EXERCISE REQUIREMENTS: The answer must restate the records below word for word.

Extracted data entries:
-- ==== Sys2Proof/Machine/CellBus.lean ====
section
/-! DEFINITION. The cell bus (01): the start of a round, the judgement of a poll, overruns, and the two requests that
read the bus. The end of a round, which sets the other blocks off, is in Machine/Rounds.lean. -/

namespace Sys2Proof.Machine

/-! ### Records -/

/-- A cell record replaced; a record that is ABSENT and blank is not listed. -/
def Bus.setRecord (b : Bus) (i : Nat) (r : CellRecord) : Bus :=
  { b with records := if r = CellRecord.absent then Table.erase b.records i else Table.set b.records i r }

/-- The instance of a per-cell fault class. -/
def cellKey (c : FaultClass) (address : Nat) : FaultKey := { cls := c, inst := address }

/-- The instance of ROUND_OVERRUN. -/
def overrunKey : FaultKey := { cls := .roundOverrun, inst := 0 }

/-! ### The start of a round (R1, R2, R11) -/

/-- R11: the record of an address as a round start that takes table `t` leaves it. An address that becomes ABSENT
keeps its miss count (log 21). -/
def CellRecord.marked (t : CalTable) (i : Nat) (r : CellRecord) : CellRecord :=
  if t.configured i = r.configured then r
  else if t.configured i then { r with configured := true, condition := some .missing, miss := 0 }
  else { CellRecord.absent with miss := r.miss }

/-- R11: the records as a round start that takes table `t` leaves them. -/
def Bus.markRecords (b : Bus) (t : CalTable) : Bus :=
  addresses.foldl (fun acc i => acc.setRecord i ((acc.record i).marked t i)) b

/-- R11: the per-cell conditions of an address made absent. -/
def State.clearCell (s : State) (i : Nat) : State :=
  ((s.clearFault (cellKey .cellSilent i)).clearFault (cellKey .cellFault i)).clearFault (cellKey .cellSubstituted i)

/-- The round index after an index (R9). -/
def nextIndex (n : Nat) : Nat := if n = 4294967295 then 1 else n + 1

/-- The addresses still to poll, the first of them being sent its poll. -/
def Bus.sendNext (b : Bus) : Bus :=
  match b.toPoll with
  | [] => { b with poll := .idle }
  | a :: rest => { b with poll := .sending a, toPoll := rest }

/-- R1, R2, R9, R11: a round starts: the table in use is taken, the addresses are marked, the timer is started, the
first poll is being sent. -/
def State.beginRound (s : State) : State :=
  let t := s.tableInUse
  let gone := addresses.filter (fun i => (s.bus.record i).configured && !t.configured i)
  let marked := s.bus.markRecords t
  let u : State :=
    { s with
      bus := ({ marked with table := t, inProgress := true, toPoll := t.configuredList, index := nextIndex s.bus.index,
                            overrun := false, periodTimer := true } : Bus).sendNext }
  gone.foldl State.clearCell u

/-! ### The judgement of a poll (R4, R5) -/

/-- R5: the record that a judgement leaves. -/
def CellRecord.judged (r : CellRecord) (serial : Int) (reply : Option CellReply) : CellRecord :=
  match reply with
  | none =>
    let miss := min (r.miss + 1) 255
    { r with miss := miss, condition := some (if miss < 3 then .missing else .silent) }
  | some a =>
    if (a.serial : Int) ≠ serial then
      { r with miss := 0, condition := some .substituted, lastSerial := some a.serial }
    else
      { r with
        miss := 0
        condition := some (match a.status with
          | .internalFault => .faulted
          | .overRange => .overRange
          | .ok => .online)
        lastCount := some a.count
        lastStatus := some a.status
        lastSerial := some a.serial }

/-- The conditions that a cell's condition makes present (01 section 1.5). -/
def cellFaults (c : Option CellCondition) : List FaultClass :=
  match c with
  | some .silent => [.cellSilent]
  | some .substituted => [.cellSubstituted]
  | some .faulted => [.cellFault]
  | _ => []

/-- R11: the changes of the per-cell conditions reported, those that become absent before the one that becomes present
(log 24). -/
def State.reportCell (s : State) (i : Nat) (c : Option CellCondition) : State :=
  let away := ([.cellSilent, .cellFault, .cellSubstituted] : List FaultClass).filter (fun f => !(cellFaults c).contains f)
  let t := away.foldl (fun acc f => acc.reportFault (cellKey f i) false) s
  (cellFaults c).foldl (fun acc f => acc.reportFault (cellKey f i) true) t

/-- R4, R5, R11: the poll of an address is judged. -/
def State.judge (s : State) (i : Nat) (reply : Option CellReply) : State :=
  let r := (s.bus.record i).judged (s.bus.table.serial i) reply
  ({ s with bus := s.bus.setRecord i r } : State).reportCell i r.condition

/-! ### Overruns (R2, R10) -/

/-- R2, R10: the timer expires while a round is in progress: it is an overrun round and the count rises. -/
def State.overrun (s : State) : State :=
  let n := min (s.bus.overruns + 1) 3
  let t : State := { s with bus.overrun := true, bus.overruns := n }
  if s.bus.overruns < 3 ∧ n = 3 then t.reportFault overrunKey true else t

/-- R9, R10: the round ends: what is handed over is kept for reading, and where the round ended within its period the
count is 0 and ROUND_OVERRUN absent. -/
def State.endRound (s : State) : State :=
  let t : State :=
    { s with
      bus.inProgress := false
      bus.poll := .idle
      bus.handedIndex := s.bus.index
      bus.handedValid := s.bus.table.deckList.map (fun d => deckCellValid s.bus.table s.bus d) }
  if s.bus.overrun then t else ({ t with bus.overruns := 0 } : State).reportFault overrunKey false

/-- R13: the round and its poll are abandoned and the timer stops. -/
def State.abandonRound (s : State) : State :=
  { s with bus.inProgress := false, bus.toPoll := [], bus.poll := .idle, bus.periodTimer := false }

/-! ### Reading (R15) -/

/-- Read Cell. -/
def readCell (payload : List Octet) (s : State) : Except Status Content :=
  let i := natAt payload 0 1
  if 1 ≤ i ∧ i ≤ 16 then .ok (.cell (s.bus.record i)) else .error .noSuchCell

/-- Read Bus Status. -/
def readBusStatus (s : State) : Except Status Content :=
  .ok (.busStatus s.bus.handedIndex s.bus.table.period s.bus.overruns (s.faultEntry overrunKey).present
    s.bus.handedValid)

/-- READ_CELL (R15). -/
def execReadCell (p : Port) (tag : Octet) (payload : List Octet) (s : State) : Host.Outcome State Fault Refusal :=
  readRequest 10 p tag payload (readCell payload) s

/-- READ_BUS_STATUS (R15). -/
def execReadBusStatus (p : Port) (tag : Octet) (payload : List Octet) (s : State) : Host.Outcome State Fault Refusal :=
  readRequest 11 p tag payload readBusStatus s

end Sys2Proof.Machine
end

WRITTEN SOLUTION:
-- ==== Sys2Proof/Machine/CellBus.lean ====
section
/-! DEFINITION. The cell bus (01): the start of a round, the judgement of a poll, overruns, and the two requests that
read the bus. The end of a round, which sets the other blocks off, is in Machine/Rounds.lean. -/

namespace Sys2Proof.Machine

/-! ### Records -/

/-- A cell record replaced; a record that is ABSENT and blank is not listed. -/
def Bus.setRecord (b : Bus) (i : Nat) (r : CellRecord) : Bus :=
  { b with records := if r = CellRecord.absent then Table.erase b.records i else Table.set b.records i r }

/-- The instance of a per-cell fault class. -/
def cellKey (c : FaultClass) (address : Nat) : FaultKey := { cls := c, inst := address }

/-- The instance of ROUND_OVERRUN. -/
def overrunKey : FaultKey := { cls := .roundOverrun, inst := 0 }

/-! ### The start of a round (R1, R2, R11) -/

/-- R11: the record of an address as a round start that takes table `t` leaves it. An address that becomes ABSENT
keeps its miss count (log 21). -/
def CellRecord.marked (t : CalTable) (i : Nat) (r : CellRecord) : CellRecord :=
  if t.configured i = r.configured then r
  else if t.configured i then { r with configured := true, condition := some .missing, miss := 0 }
  else { CellRecord.absent with miss := r.miss }

/-- R11: the records as a round start that takes table `t` leaves them. -/
def Bus.markRecords (b : Bus) (t : CalTable) : Bus :=
  addresses.foldl (fun acc i => acc.setRecord i ((acc.record i).marked t i)) b

/-- R11: the per-cell conditions of an address made absent. -/
def State.clearCell (s : State) (i : Nat) : State :=
  ((s.clearFault (cellKey .cellSilent i)).clearFault (cellKey .cellFault i)).clearFault (cellKey .cellSubstituted i)

/-- The round index after an index (R9). -/
def nextIndex (n : Nat) : Nat := if n = 4294967295 then 1 else n + 1

/-- The addresses still to poll, the first of them being sent its poll. -/
def Bus.sendNext (b : Bus) : Bus :=
  match b.toPoll with
  | [] => { b with poll := .idle }
  | a :: rest => { b with poll := .sending a, toPoll := rest }

/-- R1, R2, R9, R11: a round starts: the table in use is taken, the addresses are marked, the timer is started, the
first poll is being sent. -/
def State.beginRound (s : State) : State :=
  let t := s.tableInUse
  let gone := addresses.filter (fun i => (s.bus.record i).configured && !t.configured i)
  let marked := s.bus.markRecords t
  let u : State :=
    { s with
      bus := ({ marked with table := t, inProgress := true, toPoll := t.configuredList, index := nextIndex s.bus.index,
                            overrun := false, periodTimer := true } : Bus).sendNext }
  gone.foldl State.clearCell u

/-! ### The judgement of a poll (R4, R5) -/

/-- R5: the record that a judgement leaves. -/
def CellRecord.judged (r : CellRecord) (serial : Int) (reply : Option CellReply) : CellRecord :=
  match reply with
  | none =>
    let miss := min (r.miss + 1) 255
    { r with miss := miss, condition := some (if miss < 3 then .missing else .silent) }
  | some a =>
    if (a.serial : Int) ≠ serial then
      { r with miss := 0, condition := some .substituted, lastSerial := some a.serial }
    else
      { r with
        miss := 0
        condition := some (match a.status with
          | .internalFault => .faulted
          | .overRange => .overRange
          | .ok => .online)
        lastCount := some a.count
        lastStatus := some a.status
        lastSerial := some a.serial }

/-- The conditions that a cell's condition makes present (01 section 1.5). -/
def cellFaults (c : Option CellCondition) : List FaultClass :=
  match c with
  | some .silent => [.cellSilent]
  | some .substituted => [.cellSubstituted]
  | some .faulted => [.cellFault]
  | _ => []

/-- R11: the changes of the per-cell conditions reported, those that become absent before the one that becomes present
(log 24). -/
def State.reportCell (s : State) (i : Nat) (c : Option CellCondition) : State :=
  let away := ([.cellSilent, .cellFault, .cellSubstituted] : List FaultClass).filter (fun f => !(cellFaults c).contains f)
  let t := away.foldl (fun acc f => acc.reportFault (cellKey f i) false) s
  (cellFaults c).foldl (fun acc f => acc.reportFault (cellKey f i) true) t

/-- R4, R5, R11: the poll of an address is judged. -/
def State.judge (s : State) (i : Nat) (reply : Option CellReply) : State :=
  let r := (s.bus.record i).judged (s.bus.table.serial i) reply
  ({ s with bus := s.bus.setRecord i r } : State).reportCell i r.condition

/-! ### Overruns (R2, R10) -/

/-- R2, R10: the timer expires while a round is in progress: it is an overrun round and the count rises. -/
def State.overrun (s : State) : State :=
  let n := min (s.bus.overruns + 1) 3
  let t : State := { s with bus.overrun := true, bus.overruns := n }
  if s.bus.overruns < 3 ∧ n = 3 then t.reportFault overrunKey true else t

/-- R9, R10: the round ends: what is handed over is kept for reading, and where the round ended within its period the
count is 0 and ROUND_OVERRUN absent. -/
def State.endRound (s : State) : State :=
  let t : State :=
    { s with
      bus.inProgress := false
      bus.poll := .idle
      bus.handedIndex := s.bus.index
      bus.handedValid := s.bus.table.deckList.map (fun d => deckCellValid s.bus.table s.bus d) }
  if s.bus.overrun then t else ({ t with bus.overruns := 0 } : State).reportFault overrunKey false

/-- R13: the round and its poll are abandoned and the timer stops. -/
def State.abandonRound (s : State) : State :=
  { s with bus.inProgress := false, bus.toPoll := [], bus.poll := .idle, bus.periodTimer := false }

/-! ### Reading (R15) -/

/-- Read Cell. -/
def readCell (payload : List Octet) (s : State) : Except Status Content :=
  let i := natAt payload 0 1
  if 1 ≤ i ∧ i ≤ 16 then .ok (.cell (s.bus.record i)) else .error .noSuchCell

/-- Read Bus Status. -/
def readBusStatus (s : State) : Except Status Content :=
  .ok (.busStatus s.bus.handedIndex s.bus.table.period s.bus.overruns (s.faultEntry overrunKey).present
    s.bus.handedValid)

/-- READ_CELL (R15). -/
def execReadCell (p : Port) (tag : Octet) (payload : List Octet) (s : State) : Host.Outcome State Fault Refusal :=
  readRequest 10 p tag payload (readCell payload) s

/-- READ_BUS_STATUS (R15). -/
def execReadBusStatus (p : Port) (tag : Octet) (payload : List Octet) (s : State) : Host.Outcome State Fault Refusal :=
  readRequest 11 p tag payload readBusStatus s

end Sys2Proof.Machine
end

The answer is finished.